Highlights & Insights

  • Systematically reveals the privacy risks of LLM Agent memory modules for the first time, filling a critical gap in security research.
  • The Locator+Aligner attack design is clever, effectively exploiting the inherent characteristics of Agent workflows.
  • Discovers that different retrieval functions have a major impact on privacy leakage—a crucial security factor that should be considered when designing Agents.
  • Serves as a wake-up call for Agent developers: memory modules require dedicated privacy-preserving mechanisms.

Limitations & Future Work

  • Only two Agents and one LLM (GPT-4o) were tested; thus, generalizability remains to be verified.
  • The static memory setting (no memory updates) simplifies real-world scenarios.
  • No concrete defense mechanisms have been proposed.
  • Attacks depend on carefully designed prompts, which may fail if the Agent implements input filtering.
  • vs. RAG Privacy Attacks: RAG attacks only require the LLM to output text, whereas Agent attacks must adapt to complex workflows.
  • vs.
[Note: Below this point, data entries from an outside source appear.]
-- ==== Sys2Proof/Certificates/Slice0/Obligations.lean ====
section
/-! DEFINITION. The statements for the provers: what the rules of the spec say the block does, each a Prop about exec and step. -/
open Sys2Proof
open Sys2Proof.Machine

/-- A step takes the command at the front of the queue and is exec of it on the state with the queue's rest; with an empty queue it is one tick
(the queue and the tick are the model's own: log entry 1). -/
def Obligations.StepTakesTheFront : Prop :=
  (∀ (c : Instr) (rest : List Instr) (s : State), s.pending = c :: rest → step s = exec c { s with pending := rest }) ∧
  (∀ s : State, s.pending = [] → step s = .next s.tick)

/-- The state after reset meets the two invariants: a legal mode and canonical byte memories. -/
def Obligations.ResetIsSound : Prop := LegalMode State.reset ∧ CanonicalMemory State.reset

/-- What reset leaves where the spec gives a value: queue 7 at level 3, every queue with QUANTUM 6 and its shaper off; GB_PAD 64, PAUSE_WD 100 ms
and REFILL_EXP 2 of an lport; QUIET_PERIOD 60 s, PIN_MODE 0 and no interrupt class; PPS_WIDTH 100 ms, UTC_OFFSET 37 s, FREQ_BOUND 100 ppm;
injectors idle, nothing isolated, mailboxes disabled with ANY set; throttle between FULL and OFF. -/
def Obligations.ResetDefaults : Prop :=
  (∀ l, (State.reset.queue l 7).level = 3 ∧ ∀ q, q < 7 → (State.reset.queue l q).level = 0) ∧
  (∀ l q, (State.reset.queue l q).quantum = 6 ∧ (State.reset.queue l q).shaper.en = false) ∧
  (∀ l, (State.reset.eg l).gbPad = 64 ∧ (State.reset.eg l).pauseWd = 100 ∧ (State.reset.eg l).refillExp = 2) ∧
  (State.reset.fault.quietPeriod = 60 ∧ State.reset.fault.pinMode = 0 ∧ State.reset.fault.interrupt = [] ∧ State.reset.fault.isolated = []) ∧
  (State.reset.time.ppsWidth = 100 ∧ State.reset.time.utcOffset = 37 ∧ State.reset.time.freqBound = 100000000) ∧
  (∀ r, (State.reset.mb r).enabled = false ∧ (State.reset.mb r).any = true) ∧
  State.reset.tab.cap = 0 ∧ State.reset.tab.floor = 3

/-- From every state whose mode is legal, a step that answers a next state leaves a legal mode: DEV_MODE is one of the eight values of R9, and an
activation in progress returns to one of them; and the DEV_MODE field, bits [2:0] of its register, reports the mode. -/
def Obligations.EveryStepKeepsALegalMode : Prop :=
  ∀ s t : State, LegalMode s → step s = .next t → LegalMode t ∧ devMode t % 8 = t.cmd.mode

/-- From every state whose mailbox areas and written host memory are in canonical form, a step that answers a next state leaves them so: equal
contents stay equal data (the form is the model's: log entry 2). -/
def Obligations.EveryStepKeepsMemoryCanonical : Prop :=
  ∀ s t : State, CanonicalMemory s → step s = .next t → CanonicalMemory t

/-- No command or event whose operands name units of the device (R6) ends in a fault or a refusal: each has a next state, in every state. -/
def Obligations.WellFormedNeverStops : Prop :=
  ∀ (c : Instr) (s : State), c.wf = true → ∃ t, exec c s = .next t

/-- Whatever a command or event does, it leaves the queue of waiting commands as it finds it, and it takes no time: the clock stands (the queue
and the clock that only an empty queue advances are the model's: log entry 1). -/
def Obligations.CommandsLeaveTheQueueAndTheClock : Prop :=
  ∀ (c : Instr) (s t : State), exec c s = .next t → t.pending = s.pending ∧ t.now = s.now

/-- An operand that names a unit the device does not have stops by name (log entry 125): a message on mailbox 8 or ring pair 64, a doorbell of
mailbox 8, a frame on lport 384, a packet placed in tile 8. -/
def Obligations.AbsentUnitsStop : Prop :=
  (∀ (m : Msg) (s : State), laneOk m.lane = false → exec (.sysPing m) s = .fault .noSuchUnit ∧ exec (.portConfig m) s = .fault .noSuchUnit) ∧
  (∀ (r v copy : Nat) (s : State), 8 ≤ r → exec (.mbDoorbell r v copy) s = .fault .noSuchUnit) ∧
  (∀ (l : Nat) (w : List Byte) (e f h : Bool) (s : State), 384 ≤ l → exec (.frameReceive l w e f h) s = .fault .noSuchUnit) ∧
  (∀ (t held : Nat) (s : State), 8 ≤ t → exec (.pipePlacement t held) s = .fault .noSuchUnit)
Prompt Injection: Prompt injection aims to alter model behavior, whereas MEXTRA specifically aims to extract memory content.

Rating

  • Novelty: ⭐⭐⭐⭐ First systematic study on Agent memory privacy; creative attack design.
  • Experimental Thoroughness: ⭐⭐⭐⭐ Two Agents + multi-factor analysis + ablations + different knowledge levels.
  • Writing Quality: ⭐⭐⭐⭐ Clear problem definition and standardized formulations.
  • Value: ⭐⭐⭐⭐⭐ Important discovery in the security domain, offering direct security guidance for Agent design.